We are deploying the model by enabling TensorFlow Serving to reduce response time drastically. Check out ![jibjib-query](https://github.com/gojibjib/jibjib-query) to learn more about how we implemented TensorFlow Serving for our model.

### New: Convolutional LSTM for Sequence Classification
In train_LSTM.py we provide a Convolutional LSTM for audio event recognition. Similar to vggish_train.py it performs classification tasks on mel spectrograms. In contrast to vggish_train.py, it does not perform a classification for each spectrogram but analyzes an array of matrices and then performs a single classification on the entire sequence. C-LSTMs may outperform traditional CNNs when data only contains sparse specific features or when audio scenes are event-rich with many overlapping signals.
The script train_LSTM.py uses the same input function as in vggish_train.py converting .wav files into their audio footprint using mel-frequency cepstral coeeficients, separating each file into 1 second frame where each frame is made up of mel features.
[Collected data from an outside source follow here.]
/-! The host and the management port (spec 14 R368 to R372, R377, R378, R380 to R385, R387, R391). -/

/-- R343, R378, R382, R383, R387: a command whose code the host has written, and whose end it awaits, ends with a status, a payload and vector 0, and does what its row
says: the addresses of the tables; joining, leaving and forming a group, refused without UALink; a key is loaded only in a
session and never into slot 0, and loading a slot that has held none changes no memory; the measurements are signed with the
caller's nonce, where there is an identity key. A command that is not the one in the mailbox does nothing.

R380, R381, R383 to R385, R387, R391: what each command of the Aqkin port answers and changes.

Some clauses rest on choices of the model (logs 9, 10, 32, 52, 53, 59). -/
def Obligations.RontalCommands : Prop :=
  (∀ s : State,
     let ends := fun (i : Instr) (code status : Nat) (payload : List Byte) (f : Fabric) (keys : Tbl (BitVec 256))
         (first : List Outgoing) => s.rontal.busy = true → s.mailCode = code →
       ∃ t : State, exec i s = .next t ∧ t.rontal.busy = false ∧
         t = { s with fabric := f, out := s.out ++ first ++ [.reply code status payload, .msix 0]
                      rontal := { s.rontal with busy := false, keys := keys, mailbox := t.rontal.mailbox } } ∧
         (payload = [] → tblFind t.rontal.mailbox 4 = some (BitVec.ofNat 8 status))
     let f := s.fabric
     let keys := s.rontal.keys
     (∀ (i : Instr) (code : Nat), (match i with
         | .info => code = 1
         | .group _ _ => code = 2
         | .keyLoad _ _ => code = 3
         | .keyClear _ => code = 4
         | .attest _ => code = 5
         | .errlog _ => code = 6
         | _ => False) → ¬(s.rontal.busy = true ∧ s.mailCode = code) → exec i s = .next s) ∧
     ends .info 1 1 ([Config.polderBase, Config.asidBase, Config.saveBase, Config.raceShadowBase].flatMap (leBytes 8)) f keys [] ∧
     (∀ nodes : List Nat,
       (s.part.fabric = false → ∀ cmd, ends (.group cmd nodes) 2 2 [] f keys []) ∧
       (s.part.fabric = true → ends (.group 0 nodes) 2 1 [] { f with joining := true, acks := [] } keys [.joinRequest s.ownLimit]) ∧
       (s.grouped = true → ends (.group 1 nodes) 2 1 [] { f with leaving := true } keys []) ∧
       (s.part.fabric = true → (∀ n ∈ f.node :: nodes, n < 256) → ∃ ms : List Nat, (∀ n, n ∈ ms ↔ n = f.node ∨ n ∈ nodes) ∧
         ms.Pairwise (· < ·) ∧
         ends (.group 2 nodes) 2 1 [] { f with forming := some ms, acks := [] } keys [.formRequest s.ownLimit f.seq.toNat ms])) ∧
     (∀ (slot : BitVec 13) (w : BitVec 320),
       ((slot = 0#13 ∨ s.rontal.session = none) → ends (.keyLoad slot w) 3 2 [] f keys []) ∧
       (∀ key, slot ≠ 0#13 → s.rontal.session = some key → match Config.unwrapKey key w with
         | none => ends (.keyLoad slot w) 3 2 [] f keys []
         | some k => s.rontal.busy = true → s.mailCode = 3 → ∃ t : State, exec (.keyLoad slot w) s = .next t ∧ slot.toNat ∈ t.rontal.worn ∧
             t = { s with mem := t.mem, out := s.out ++ [.reply 3 1 [], .msix 0]
                          rontal := { s.rontal with busy := false, keys := tblSet keys slot.toNat k, worn := t.rontal.worn,
                                                    mailbox := t.rontal.mailbox } } ∧
             tblFind t.rontal.mailbox 4 = some 1 ∧ (slot.toNat ∉ s.rontal.worn → t.mem = s.mem) ∧
             ∀ l, isPackage l = false → memGet t.mem l = memGet s.mem l) ∧
       (slot = 0#13 → ends (.keyClear slot) 4 2 [] f keys []) ∧
       (slot ≠ 0#13 → ends (.keyClear slot) 4 1 [] f (tblDel keys slot.toNat) [])) ∧
     (∀ nonce : BitVec 256, match s.report nonce with
         | some b => ends (.attest nonce) 5 1 b f keys []
         | none => ends (.attest nonce) 5 2 [] f keys []) ∧
     (∀ (index : BitVec 32) (es : List ErrEntry), s.rontal.errors = es → (∀ e ∈ es, index.toNat ≤ e.index.toNat) → es.length ≤ 125 →
       ends (.errlog index) 6 1 (leBytes 4 ((es.head?.map (fun e => e.index.toNat)).getD s.rontal.errCount.toNat) ++
         es.flatMap ErrEntry.bytes) f keys [])) ∧
  (∀ s : State, let r := s.rontal
     let answers := fun (i : Instr) (code status : Nat) (payload : List Byte) (r : Rontal) =>
       exec i s = .next { s with rontal := r, out := s.out ++ [.aqkin code status payload] }
     answers .status 1 1 ([s.devStat, s.layerMap 0, s.layerMap 1, BitVec.ofNat 64 r.portLost].flatMap (fun w => leBytes 8 w.toNat)) r ∧
     answers (.reset 0) 2 1 [] { r with request := 2 } ∧ answers (.reset 1) 2 1 [] { r with request := 1 } ∧
     answers (.reset 2) 2 1 [] { r with request := 5 } ∧ answers (.reset 3) 2 2 [] r ∧
     (∀ n : Nat, answers (.telemetry n) 3 1 ((r.port.take (min n 32)).flatMap (fun x => leBytes 32 x.toNat))
       { r with port := r.port.drop (min n 32) }) ∧
     (∀ off len : Nat, ((r.dump = none ∨ 1024 < len) → answers (.dumpRead off len) 4 2 [] r) ∧
       (∀ d, r.dump = some d → len ≤ 1024 → answers (.dumpRead off len) 4 1 ((d.drop off).take len) r)) ∧
     answers .dumpClear 5 1 [] { r with dump := none } ∧
     answers .configRead 6 1 (leBytes 1 r.provNode.toNat ++ r.provBody ++ leBytes 96 r.provSig.toNat ++ s.deviceSection ++
       leBytes 96 r.deviceSig.toNat) r ∧
     (∀ (node : BitVec 8) (slot rb : Nat) (body : List (BitVec 8)) (sig : BitVec 768),
       let good := Config.verify Config.firmwareKey (Config.sha384 ((if slot = 0 then leBytes 1 node.toNat else leBytes 4 rb) ++ body)) sig
       (2 < slot → answers (.configWrite node slot rb body sig) 7 2 [] r) ∧
       (slot = 0 → answers (.configWrite node slot rb body sig) 7 (if good then 1 else 2) []
         (if good then { r with provNode := node, provBody := body, provSig := sig } else r)) ∧
       (1 ≤ slot → slot ≤ 2 → answers (.configWrite node slot rb body sig) 7 (if good then 1 else 2) []
         (if good then { r with images := tblSet r.images (slot - 1) ⟨rb, body, sig⟩ } else r))) ∧
     (∀ (q : Nat) (l : BitVec 7),
       (r.session = none ∨ 95 < l.toNat ∨ s.part.cubes ≤ q → answers (.cmapRestore q l) 8 2 [] r) ∧
       (r.session ≠ none → l.toNat ≤ 95 → q < s.part.cubes → s.mapped q l.toNat ≠ none → answers (.cmapRestore q l) 8 1 [] r) ∧
       (∀ p, r.session ≠ none → l.toNat ≤ 95 → q < s.part.cubes → q < 2 → s.mapped q l.toNat = none → s.restorable q l.toNat = some p →
         ∃ t : State, exec (.cmapRestore q l) s = .next t ∧ t.mapped q l.toNat = some p ∧
           t.out = s.out ++ [.aqkin 8 1 []] ∧ ∀ m, m ≠ l.toNat → t.mapped q m = s.mapped q m)) ∧
     (∀ v : BitVec 64, ((r.state = 1#3 ∧ r.cold = true ∨ r.request.getLsbD 1 = true) → answers (.timeset v) 9 1 [] { r with timeStart := v }) ∧
       ((r.state ≠ 1#3 ∨ r.cold = false) → r.request.getLsbD 1 = false → answers (.timeset v) 9 2 [] r)) ∧
     (∀ (index : BitVec 32) (n : Nat), answers (.errlogRead index n) 10 1 (s.errorsFrom index (min n 32)) r) ∧
     (∀ nonce : BitVec 256, match s.report nonce with
       | some b => answers (.getMeasurements nonce) 0xE0 1 b r
       | none => answers (.getMeasurements nonce) 0xE0 2 [] r) ∧
     exec .spdmSecuredSession s = .next { s with rontal := { r with session := some (Config.sessionKey s.tick) } })
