/-! modCtx. -/

@[simp] theorem State.modCtx_mem (s : State) (c : Nat) (f : Ctx → Ctx) : (s.modCtx c f).mem = s.mem := rfl
@[simp] theorem State.modCtx_poison (s : State) (c : Nat) (f : Ctx → Ctx) : (s.modCtx c f).poison = s.poison := rfl
@[simp] theorem State.modCtx_cores (s : State) (c : Nat) (f : Ctx → Ctx) : (s.modCtx c f).cores = s.cores := rfl
@[simp] theorem State.modCtx_banks (s : State) (c : Nat) (f : Ctx → Ctx) : (s.modCtx c f).banks = s.banks := rfl
@[simp] theorem State.modCtx_columns (s : State) (c : Nat) (f : Ctx → Ctx) : (s.modCtx c f).columns = s.columns := rfl
@[simp] theorem State.modCtx_cubes (s : State) (c : Nat) (f : Ctx → Ctx) : (s.modCtx c f).cubes = s.cubes := rfl
@[simp] theorem State.modCtx_regions (s : State) (c : Nat) (f : Ctx → Ctx) : (s.modCtx c f).regions = s.regions := rfl
@[simp] theorem State.modCtx_loads (s : State) (c : Nat) (f : Ctx → Ctx) : (s.modCtx c f).loads = s.loads := rfl
@[simp] theorem State.modCtx_stores (s : State) (c : Nat) (f : Ctx → Ctx) : (s.modCtx c f).stores = s.stores := rfl
@[simp] theorem State.modCtx_ops (s : State) (c : Nat) (f : Ctx → Ctx) : (s.modCtx c f).ops = s.ops := rfl
@[simp] theorem State.modCtx_unfilled (s : State) (c : Nat) (f : Ctx → Ctx) : (s.modCtx c f).unfilled = s.unfilled := rfl
@[simp] theorem State.modCtx_colls (s : State) (c : Nat) (f : Ctx → Ctx) : (s.modCtx c f).colls = s.colls := rfl
@[simp] theorem State.modCtx_launches (s : State) (c : Nat) (f : Ctx → Ctx) : (s.modCtx c f).launches = s.launches := rfl
@[simp] theorem State.modCtx_waiting (s : State) (c : Nat) (f : Ctx → Ctx) : (s.modCtx c f).waiting = s.waiting := rfl
@[simp] theorem State.modCtx_saved (s : State) (c : Nat) (f : Ctx → Ctx) : (s.modCtx c f).saved = s.saved := rfl
@[simp] theorem State.modCtx_heldLaunches (s : State) (c : Nat) (f : Ctx → Ctx) : (s.modCtx c f).heldLaunches = s.heldLaunches := rfl
@[simp] theorem State.modCtx_queues (s : State) (c : Nat) (f : Ctx → Ctx) : (s.modCtx c f).queues = s.queues := rfl
@[simp] theorem State.modCtx_doorbells (s : State) (c : Nat) (f : Ctx → Ctx) : (s.modCtx c f).doorbells = s.doorbells := rfl
@[simp] theorem State.modCtx_pubs (s : State) (c : Nat) (f : Ctx → Ctx) : (s.modCtx c f).pubs = s.pubs := rfl
@[simp] theorem State.modCtx_pdl (s : State) (c : Nat) (f : Ctx → Ctx) : (s.modCtx c f).pdl = s.pdl := rfl
@[simp] theorem State.modCtx_comThr (s : State) (c : Nat) (f : Ctx → Ctx) : (s.modCtx c f).comThr = s.comThr := rfl
@[simp] theorem State.modCtx_intervals (s : State) (c : Nat) (f : Ctx → Ctx) : (s.modCtx c f).intervals = s.intervals := rfl
@[simp] theorem State.modCtx_raceShadow (s : State) (c : Nat) (f : Ctx → Ctx) : (s.modCtx c f).raceShadow = s.raceShadow := rfl
@[simp] theorem State.modCtx_raceLogs (s : State) (c : Nat) (f : Ctx → Ctx) : (s.modCtx c f).raceLogs = s.raceLogs := rfl
@[simp] theorem State.modCtx_gaugeScopes (s : State) (c : Nat) (f : Ctx → Ctx) : (s.modCtx c f).gaugeScopes = s.gaugeScopes := rfl
@[simp] theorem State.modCtx_retries (s : State) (c : Nat) (f : Ctx → Ctx) : (s.modCtx c f).retries = s.retries := rfl
@[simp] theorem State.modCtx_fabric (s : State) (c : Nat) (f : Ctx → Ctx) : (s.modCtx c f).fabric = s.fabric := rfl
@[simp] theorem State.modCtx_telBase (s : State) (c : Nat) (f : Ctx → Ctx) : (s.modCtx c f).telBase = s.telBase := rfl
@[simp] theorem State.modCtx_telSize (s : State) (c : Nat) (f : Ctx → Ctx) : (s.modCtx c f).telSize = s.telSize := rfl
@[simp] theorem State.modCtx_telWidx (s : State) (c : Nat) (f : Ctx → Ctx) : (s.modCtx c f).telWidx = s.telWidx := rfl
@[simp] theorem State.modCtx_telRidx (s : State) (c : Nat) (f : Ctx → Ctx) : (s.modCtx c f).telRidx = s.telRidx := rfl
@[simp] theorem State.modCtx_telLost (s : State) (c : Nat) (f : Ctx → Ctx) : (s.modCtx c f).telLost = s.telLost := rfl
@[simp] theorem State.modCtx_telAt (s : State) (c : Nat) (f : Ctx → Ctx) : (s.modCtx c f).telAt = s.telAt := rfl
@[simp] theorem State.modCtx_telAggAt (s : State) (c : Nat) (f : Ctx → Ctx) : (s.modCtx c f).telAggAt = s.telAggAt := rfl
@[simp] theorem State.modCtx_fcastAt (s : State) (c : Nat) (f : Ctx → Ctx) : (s.modCtx c f).fcastAt = s.fcastAt := rfl
@[simp] theorem State.modCtx_windowAt (s : State) (c : Nat) (f : Ctx → Ctx) : (s.modCtx c f).windowAt = s.windowAt := rfl
@[simp] theorem State.modCtx_rontal (s : State) (c : Nat) (f : Ctx → Ctx) : (s.modCtx c f).rontal = s.rontal := rfl
@[simp] theorem State.modCtx_part (s : State) (c : Nat) (f : Ctx → Ctx) : (s.modCtx c f).part = s.part := rfl
@[simp] theorem State.modCtx_out (s : State) (c : Nat) (f : Ctx → Ctx) : (s.modCtx c f).out = s.out := rfl
@[simp] theorem State.modCtx_time (s : State) (c : Nat) (f : Ctx → Ctx) : (s.modCtx c f).time = s.time := rfl
@[simp] theorem State.modCtx_cycles (s : State) (c : Nat) (f : Ctx → Ctx) : (s.modCtx c f).cycles = s.cycles := rfl
@[simp] theorem State.modCtx_cur (s : State) (c : Nat) (f : Ctx → Ctx) : (s.modCtx c f).cur = s.cur := rfl
@[simp] theorem State.modCtx_mark (s : State) (c : Nat) (f : Ctx → Ctx) : (s.modCtx c f).mark = s.mark := rfl
@[simp] theorem State.modCtx_issue (s : State) (c : Nat) (f : Ctx → Ctx) : (s.modCtx c f).issue = s.issue := rfl
@[simp] theorem State.modCtx_inputs (s : State) (c : Nat) (f : Ctx → Ctx) : (s.modCtx c f).inputs = s.inputs := rfl
@[simp] theorem State.modCtx_tick (s : State) (c : Nat) (f : Ctx → Ctx) : (s.modCtx c f).tick = s.tick := rfl
@[simp] theorem State.modCtx_seq (s : State) (c : Nat) (f : Ctx → Ctx) : (s.modCtx c f).seq = s.seq := rfl

/-! modMe. -/

@[simp] theorem State.modMe_mem (s : State) (f : Ctx → Ctx) : (s.modMe f).mem = s.mem := rfl
@[simp] theorem State.modMe_poison (s : State) (f : Ctx → Ctx) : (s.modMe f).poison = s.poison := rfl
@[simp] theorem State.modMe_cores (s : State) (f : Ctx → Ctx) : (s.modMe f).cores = s.cores := rfl
@[simp] theorem State.modMe_banks (s : State) (f : Ctx → Ctx) : (s.modMe f).banks = s.banks := rfl
@[simp] theorem State.modMe_columns (s : State) (f : Ctx → Ctx) : (s.modMe f).columns = s.columns := rfl
@[simp] theorem State.modMe_cubes (s : State) (f : Ctx → Ctx) : (s.modMe f).cubes = s.cubes := rfl
@[simp] theorem State.modMe_regions (s : State) (f : Ctx → Ctx) : (s.modMe f).regions = s.regions := rfl
@[simp] theorem State.modMe_loads (s : State) (f : Ctx → Ctx) : (s.modMe f).loads = s.loads := rfl
@[simp] theorem State.modMe_stores (s : State) (f : Ctx → Ctx) : (s.modMe f).stores = s.stores := rfl
@[simp] theorem State.modMe_ops (s : State) (f : Ctx → Ctx) : (s.modMe f).ops = s.ops := rfl
@[simp] theorem State.modMe_unfilled (s : State) (f : Ctx → Ctx) : (s.modMe f).unfilled = s.unfilled := rfl
@[simp] theorem State.modMe_colls (s : State) (f : Ctx → Ctx) : (s.modMe f).colls = s.colls := rfl
@[simp] theorem State.modMe_launches (s : State) (f : Ctx → Ctx) : (s.modMe f).launches = s.launches := rfl
@[simp] theorem State.modMe_waiting (s : State) (f : Ctx → Ctx) : (s.modMe f).waiting = s.waiting := rfl
@[simp] theorem State.modMe_saved (s : State) (f : Ctx → Ctx) : (s.modMe f).saved = s.saved := rfl
@[simp] theorem State.modMe_heldLaunches (s : State) (f : Ctx → Ctx) : (s.modMe f).heldLaunches = s.heldLaunches := rfl
@[simp] theorem State.modMe_queues (s : State) (f : Ctx → Ctx) : (s.modMe f).queues = s.queues := rfl
@[simp] theorem State.modMe_doorbells (s : State) (f : Ctx → Ctx) : (s.modMe f).doorbells = s.doorbells := rfl
@[simp] theorem State.modMe_pubs (s : State) (f : Ctx → Ctx) : (s.modMe f).pubs = s.pubs := rfl
@[simp] theorem State.modMe_pdl (s : State) (f : Ctx → Ctx) : (s.modMe f).pdl = s.pdl := rfl
@[simp] theorem State.modMe_comThr (s : State) (f : Ctx → Ctx) : (s.modMe f).comThr = s.comThr := rfl
@[simp] theorem State.modMe_intervals (s : State) (f : Ctx → Ctx) : (s.modMe f).intervals = s.intervals := rfl
@[simp] theorem State.modMe_raceShadow (s : State) (f : Ctx → Ctx) : (s.modMe f).raceShadow = s.raceShadow := rfl
@[simp] theorem State.modMe_raceLogs (s : State) (f : Ctx → Ctx) : (s.modMe f).raceLogs = s.raceLogs := rfl
@[simp] theorem State.modMe_gaugeScopes (s : State) (f : Ctx → Ctx) : (s.modMe f).gaugeScopes = s.gaugeScopes := rfl
@[simp] theorem State.modMe_retries (s : State) (f : Ctx → Ctx) : (s.modMe f).retries = s.retries := rfl
@[simp] theorem State.modMe_fabric (s : State) (f : Ctx → Ctx) : (s.modMe f).fabric = s.fabric := rfl
@[simp] theorem State.modMe_telBase (s : State) (f : Ctx → Ctx) : (s.modMe f).telBase = s.telBase := rfl
@[simp] theorem State.modMe_telSize (s : State) (f : Ctx → Ctx) : (s.modMe f).telSize = s.telSize := rfl
@[simp] theorem State.modMe_telWidx (s : State) (f : Ctx → Ctx) : (s.modMe f).telWidx = s.telWidx := rfl
@[simp] theorem State.modMe_telRidx (s : State) (f : Ctx → Ctx) : (s.modMe f).telRidx = s.telRidx := rfl
@[simp] theorem State.modMe_telLost (s : State) (f : Ctx → Ctx) : (s.modMe f).telLost = s.telLost := rfl
@[simp] theorem State.modMe_telAt (s : State) (f : Ctx → Ctx) : (s.modMe f).telAt = s.telAt := rfl
@[simp] theorem State.modMe_telAggAt (s : State) (f : Ctx → Ctx) : (s.modMe f).telAggAt = s.telAggAt := rfl
@[simp] theorem State.modMe_fcastAt (s : State) (f : Ctx → Ctx) : (s.modMe f).fcastAt = s.fcastAt := rfl
@[simp] theorem State.modMe_windowAt (s : State) (f : Ctx → Ctx) : (s.modMe f).windowAt = s.windowAt := rfl
@[simp] theorem State.modMe_rontal (s : State) (f : Ctx → Ctx) : (s.modMe f).rontal = s.rontal := rfl
@[simp] theorem State.modMe_part (s : State) (f : Ctx → Ctx) : (s.modMe f).part = s.part := rfl
@[simp] theorem State.modMe_out (s : State) (f : Ctx → Ctx) : (s.modMe f).out = s.out := rfl
@[simp] theorem State.modMe_time (s : State) (f : Ctx → Ctx) : (s.modMe f).time = s.time := rfl
@[simp] theorem State.modMe_cycles (s : State) (f : Ctx → Ctx) : (s.modMe f).cycles = s.cycles := rfl
@[simp] theorem State.modMe_cur (s : State) (f : Ctx → Ctx) : (s.modMe f).cur = s.cur := rfl
@[simp] theorem State.modMe_mark (s : State) (f : Ctx → Ctx) : (s.modMe f).mark = s.mark := rfl
@[simp] theorem State.modMe_issue (s : State) (f : Ctx → Ctx) : (s.modMe f).issue = s.issue := rfl
@[simp] theorem State.modMe_inputs (s : State) (f : Ctx → Ctx) : (s.modMe f).inputs = s.inputs := rfl
@[simp] theorem State.modMe_tick (s : State) (f : Ctx → Ctx) : (s.modMe f).tick = s.tick := rfl
@[simp] theorem State.modMe_seq (s : State) (f : Ctx → Ctx) : (s.modMe f).seq = s.seq := rfl
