/-- A group of three; a proposal of node 1 known to it; this module's lowering that nodes 1 and 2 have not acknowledged and
its raise that they have not granted; a module that joins nodes 1 and 2, and has heard from 1. -/
def threeS : State := { groupS with fabric := { groupS.fabric with members := [0, 1, 2] } }
def raising : Announce := ⟨1, 1700, 100, true, [2]⟩
def raisingS : State := { threeS with fabric := { threeS.fabric with announces := [raising] } }
def openedS : State :=
  { threeS with fabric := { threeS.fabric with announces := [⟨0, 2100, 100, true, [1, 2]⟩], unacked := [⟨0, 1500, 700, false, [1, 2]⟩] } }
def joiningS : State := { base with fabric := { base.fabric with joining := true, acks := [(1, (1900, 4))] } }
def admittingS : State := { threeS with fabric := { threeS.fabric with admits := [(7, (1900, [2]))] } }

theorem witness_Handshakes :
    (raisingS.grouped = true ∧ 1 ∈ raisingS.fabric.others ∧ raising ∈ raisingS.fabric.announces ∧ threeS.fabric.announces = []) ∧
    (∃ a ∈ openedS.fabric.unacked, 1 ∈ a.waiting ∧ a.limit = 1500 ∧ a.at_ = 700) ∧
    (0 < (BitVec.ofNat 32 5 - threeS.fabric.seq).toInt ∧ ¬ 0 < (BitVec.ofNat 32 0 - threeS.fabric.seq).toInt ∧
      threeS.fabric.node ∈ [0, 1] ∧ 2 ∈ threeS.fabric.others ∧ 2 ∉ [0, 1] ∧ (∀ n ∈ threeS.fabric.others, n ∈ [0, 1, 2])) ∧
    (joiningS.part.fabric = true ∧ joiningS.fabric.forming = none ∧ joiningS.fabric.joining = true ∧
      tblFind joiningS.fabric.acks 1 ≠ none ∧ tblFind joiningS.fabric.acks 2 = none ∧
      (∀ q ∈ joiningS.fabric.acks, q.1 ≠ 2 → ∀ r ∈ joiningS.fabric.acks, r.1 = q.1 → r = q)) ∧
    (tblFind admittingS.fabric.admits 7 ≠ none ∧ tblFind threeS.fabric.admits 7 = none ∧ threeS.fabric.others ≠ [] ∧
      (∀ p ∈ threeS.fabric.admits, p.2.2 ≠ []) ∧ base.fabric.others = [] ∧ base.fabric.admits = [] ∧ 7 ∉ threeS.fabric.members) ∧
    threeS.grouped = true := by decide +kernel

/-- Node 1 may read and write 4 KiB at 2^36; a load of this module through the window has not returned for 1 ms. -/
def grantS : State :=
  { groupS with
    fabric := { groupS.fabric with grants := [(0, [⟨0, 4095, 2 ^ 36, true, false, none⟩])] }
    loads := [{ loadOf (.mem (3 * 2 ^ 50) 8 true) false with issued := 0 }], time := 2000000 }
def windowLoad : PendLoad := { loadOf (.mem (3 * 2 ^ 50) 8 true) false with issued := 0 }
/-- A grant to read and write, one under an empty key slot, and one under a slot that is loaded. -/
def grantOf (key : Option Nat) : State :=
  { grantS with
    fabric := { grantS.fabric with grants := [(0, [⟨0, 4095, 2 ^ 36, true, true, key⟩])] }
    rontal := { grantS.rontal with keys := [(3, 5)] } }
def hostS : State := { base with rontal := { base.rontal with winBase := 0 } }

theorem witness_WindowsAndHostRegisters :
    (grantS.part.fabric = true ∧ (1#8 : BitVec 8).toNat ∈ grantS.fabric.others ∧ grantS.grantOf grantS.fabric.node 8 =
        some ⟨0, 4095, 2 ^ 36, true, false, none⟩ ∧ 8 + 8 ≤ 4095 + 1 ∧ grantS.grantOf grantS.fabric.node 5000 = none) ∧
    (grantS.loads.find? (fun k => k.id == windowLoad.id) = some windowLoad ∧ windowLoad.remote = true ∧
      windowLoad.issued + 1000000 ≤ grantS.time) ∧
    ((grantOf none).grantOf 0 8 = some ⟨0, 4095, 2 ^ 36, true, true, none⟩ ∧ tblFind (grantOf (some 2)).rontal.keys 2 = none ∧
      tblFind (grantOf (some 3)).rontal.keys 3 ≠ none ∧ (grantOf (some 3)).grantOf 0 8 = some ⟨0, 4095, 2 ^ 36, true, true, some 3⟩) ∧
    base.rontal.busy = false ∧ (base.queue 0).en = false ∧ ((queueS 0 false).queue 0).en = true ∧
    ((0#8 : BitVec 8).toNat ∈ [0, 1, 2, 10, 11] ∧ hostS.installed (hostS.rontal.winBase.toNat * 2 ^ 36 + 8) 8 = true ∧
      { hostS with rontal := { hostS.rontal with winBase := 0xFFF } }.installed (0xFFF * 2 ^ 36 + 8) 8 = false) := by decide +kernel

/-- A lowering of node 1 that is known, one that is late behind a later change in force, a proposal known and one granted
early, and a joiner that another member has acknowledged already. -/
def heardS : State :=
  { threeS with
    time := 5000, fabric := { threeS.fabric with
      known := [⟨1, 1500, 4000, false, []⟩, raising], grantsEarly := [(1, 2, 1900, 9000)], early := [(7, [1, 2])] } }
theorem witness_Ceilings :
    (heardS.grouped = true ∧ 1 ∈ heardS.fabric.others ∧ ⟨1, 1500, 4000, false, []⟩ ∈ heardS.fabric.known) ∧
    (⟨1, 1600, 3000, false, []⟩ ∉ heardS.fabric.known ∧ 3000 < heardS.time ∧ ∃ b ∈ heardS.fabric.known, b.node = 1 ∧ 3000 < b.at_ ∧
      ∀ c ∈ heardS.fabric.announces, ¬(c.node = 1 ∧ c.limit = b.limit ∧ c.at_ = b.at_ ∧ c.raise = b.raise)) ∧
    (⟨1, 1600, 4500, false, []⟩ ∉ heardS.fabric.known ∧ ∀ b ∈ heardS.fabric.known, ¬(b.node = 1 ∧ 4500 < b.at_)) ∧
    (∃ b ∈ heardS.fabric.known, b.node = 1 ∧ b.limit = 1700 ∧ b.at_ = 100 ∧ b.raise = true) ∧
    ((∀ b ∈ heardS.fabric.known, ¬(b.node = 1 ∧ b.limit = 1900 ∧ b.at_ = 9000 ∧ b.raise = true)) ∧
      heardS.fabric.others.filter (fun n => n != 1 && !heardS.fabric.grantsEarly.contains (1, n, 1900, 9000)) = []) ∧
    (∃ a, openedS.fabric.announces.find? (fun a => a.node == openedS.fabric.node && a.raise && a.waiting.contains 1) = some a ∧
      1 ∈ openedS.fabric.members) ∧
    (heardS.fabric.others.filter (fun n => !(tblGet heardS.fabric.early 7 []).contains n) = [] ∧ heardS.fabric.admits = [] ∧
      7 ∉ heardS.fabric.members) ∧ (2 ∈ threeS.fabric.members ∧ 1 ≠ threeS.fabric.node ∧ threeS.fabric.known = []) := by
  refine ⟨by decide +kernel, ⟨by decide +kernel, by decide +kernel, _, List.mem_cons_self, by decide +kernel⟩, by decide +kernel,
    ⟨raising, by decide +kernel, by decide +kernel⟩, by decide +kernel, ⟨_, rfl, by decide +kernel⟩, by decide +kernel,
    by decide +kernel⟩

/-- The module in a session, with a dump of four bytes and an entry in the error log. -/
def adminS (session : Bool) : State :=
  { groupS with rontal := { groupS.rontal with session := if session then some 7 else none, dump := some [1, 2, 3, 4], errors := [⟨3, 0, 0, 0, 1, 2, 0, 0⟩], errCount := 3 } }
/-- Logical core 5 of cube 0 has no physical core. -/
def unmappedS : State :=
  let c := (adminS true).cube 0
  (adminS true).setCube 0 { c with cmap := tblSet c.cmap 5 none }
Simultaneously, the corresponding labels are extracted, one-hot-encoded and shown to our model further downstream at the fully connected layer. The script uses Keras as a TensorFlow wrapper to build the model and is compatible with Python3.6 or upwards.

## Training

### Docker

Get the container:

```
# GPU, needs nvidia-docker installed
docker pull obitech/jibjib-model:latest-gpu

# CPU
docker pull obitech/jibjib-model:latest-cpu
```

Create folders, if necessary:
```
mkdir -p output/logs output/train output/model input/data
```

Get the [audioset](https://github.com/tensorflow/models/tree/master/research/audioset) checkpoint:

```
curl -O input/vggish_model.ckpt https://storage.googleapis.com/audioset/vggish_model.ckpt
```

Copy all training folders / files into `input/data/`

Get the [`bird_id_map.pickle`](github.com/gojibjib/voice-grabber):

```
curl -O input/bird_id_map.pickle https://github.com/gojibjib/voice-grabber/raw/master/meta/bird_id_map.pickle
```

Run the container:

```
docker container run --rm -d \
--runtime=nvidia \
-v $(pwd)/input:/model/input \
-v $(pwd)/output:/model/output \
obitech/jibjib-model:latest-gpu
```

For quickly starting training run:

```
# GPU
./train_docker.sh

# CPU
./train_docker.sh
```

### Locally

Clone the repo:

```
git clone https://github.com/gojibjib/jibjib-model
```

Install dependencies, **use python3.6 or upwards**:

```
# CPU training
pip install -r requirements.txt

# GPU training
pip install -r requirements-gpu.txt
```

Copy all training folders / files into `input/data/`

Get the [audioset](https://github.com/tensorflow/models/tree/master/research/audioset) checkpoint:

```
curl -O input/vggish_model.ckpt https://storage.googleapis.com/audioset/vggish_model.ckpt
```

Get the [`bird_id_map.pickle`](github.com/gojibjib/voice-grabber):

```
curl -O input/bird_id_map.pickle https://github.com/gojibjib/voice-grabber/raw/master/meta/bird_id_map.pickle
```

Start training:

```
# Make sure to start the script from the code/ directory !
cd code
python ./vggish_train.py
```

You can then use `modelbuilder.py` to convert the model to protocol buffer.